Aim of the task — An exact copy of all the data is the required output.

Exercise data —
-- ==== Sys2Proof/Certificates/Slice0/Obligations.lean ====
section
/-! DEFINITION. The statements for the provers. Each cites the rule of spec/ it formalises. -/

open Sys2Proof Sys2Proof.Machine

/-! ### Encodings -/

/-- 30_encoding.md R102, R103: an operation's packed form selects that operation again, with every operand. -/
def Obligations.DecodeEncodeRoundTrip : Prop :=
  ∀ i : Instr, i.wellFormed = true → decode (encode i) = .ok i

/-- 30_encoding.md R96, R98, R99, R103: exactly the well-formed packed forms select an operation. The model's choice: the operand
lists and direction words of PRIM and PSEUDO forms (log 19), and that a read with non-zero data bits is accepted (log 21). -/
def Obligations.DecodesExactlyWellFormedWords : Prop :=
  ∀ w : OpWord, (∃ i, decode w = .ok i) ↔ w.wellFormed = true

/-- 30_encoding.md R96, R102: a packed form that selects `i` is the packed form of `i`, but for the data bits of a read, which
are absent. The model's choice: that a read packed with non-zero data bits still selects the read (log 21), and the PRIM and
PSEUDO forms (log 19). -/
def Obligations.EncodeOfDecodedWord : Prop :=
  ∀ (w : OpWord) (i : Instr), decode w = .ok i →
    encode i = w ∨ ∃ bits, w = .bus bits ∧ bits.getLsbD 38 = false ∧ encode i = .bus (bits &&& 0x7F00000000#39)

/-- Words of the spec: 95_test_vectors.md P1 and 2.1, 30_encoding.md R96, R98. -/
def Obligations.SpecWordsDecode : Prop :=
  decode (.bus 0x0400000000#39) = .ok .rdTxStatus ∧ decode (.bus 0x6000000000#39) = .ok (.wrRxCtrl 0#32) ∧
  decode (.bus 0x4C00000020#39) = .ok (.wrTxLen 0x20#32) ∧ decode (.bus 0x6800002000#39) = .ok (.wrRxAddr 0x2000#32) ∧
  decode (.bus 0x7CFFFFFFFF#39) = .ok (.wrRsvd3C 0xFFFFFFFF#32) ∧ decode (.bus 0x0500000000#39) = .error .misalignedOffset ∧
  decode (.sw .produced 0x4000F3F800000#51) = .ok (.encode 0x3F800000#32 true) ∧
  decode (.sw .accepted 0x7FFF0FFC00001#51) = .ok (.decode ⟨0xFFC00001#32, 0#4, 15#4, 31#5, 31#5, true⟩) ∧
  decode (.kstep 2#2) = .ok .kCell ∧ decode (.chstep .rx 1#1) = .ok .rxBeat ∧
  decode (.chstep .tx 0#1) = .error .channelHasNoStep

Problem solution —
-- ==== Sys2Proof/Certificates/Slice0/Obligations.lean ====
section
/-! DEFINITION. The statements for the provers. Each cites the rule of spec/ it formalises. -/

open Sys2Proof Sys2Proof.Machine

/-! ### Encodings -/

/-- 30_encoding.md R102, R103: an operation's packed form selects that operation again, with every operand. -/
def Obligations.DecodeEncodeRoundTrip : Prop :=
  ∀ i : Instr, i.wellFormed = true → decode (encode i) = .ok i

/-- 30_encoding.md R96, R98, R99, R103: exactly the well-formed packed forms select an operation. The model's choice: the operand
lists and direction words of PRIM and PSEUDO forms (log 19), and that a read with non-zero data bits is accepted (log 21). -/
def Obligations.DecodesExactlyWellFormedWords : Prop :=
  ∀ w : OpWord, (∃ i, decode w = .ok i) ↔ w.wellFormed = true

/-- 30_encoding.md R96, R102: a packed form that selects `i` is the packed form of `i`, but for the data bits of a read, which
are absent. The model's choice: that a read packed with non-zero data bits still selects the read (log 21), and the PRIM and
PSEUDO forms (log 19). -/
def Obligations.EncodeOfDecodedWord : Prop :=
  ∀ (w : OpWord) (i : Instr), decode w = .ok i →
    encode i = w ∨ ∃ bits, w = .bus bits ∧ bits.getLsbD 38 = false ∧ encode i = .bus (bits &&& 0x7F00000000#39)

/-- Words of the spec: 95_test_vectors.md P1 and 2.1, 30_encoding.md R96, R98. -/
def Obligations.SpecWordsDecode : Prop :=
  decode (.bus 0x0400000000#39) = .ok .rdTxStatus ∧ decode (.bus 0x6000000000#39) = .ok (.wrRxCtrl 0#32) ∧
  decode (.bus 0x4C00000020#39) = .ok (.wrTxLen 0x20#32) ∧ decode (.bus 0x6800002000#39) = .ok (.wrRxAddr 0x2000#32) ∧
  decode (.bus 0x7CFFFFFFFF#39) = .ok (.wrRsvd3C 0xFFFFFFFF#32) ∧ decode (.bus 0x0500000000#39) = .error .misalignedOffset ∧
  decode (.sw .produced 0x4000F3F800000#51) = .ok (.encode 0x3F800000#32 true) ∧
  decode (.sw .accepted 0x7FFF0FFC00001#51) = .ok (.decode ⟨0xFFC00001#32, 0#4, 15#4, 31#5, 31#5, true⟩) ∧
  decode (.kstep 2#2) = .ok .kCell ∧ decode (.chstep .rx 1#1) = .ok .rxBeat ∧
  decode (.chstep .tx 0#1) = .error .channelHasNoStep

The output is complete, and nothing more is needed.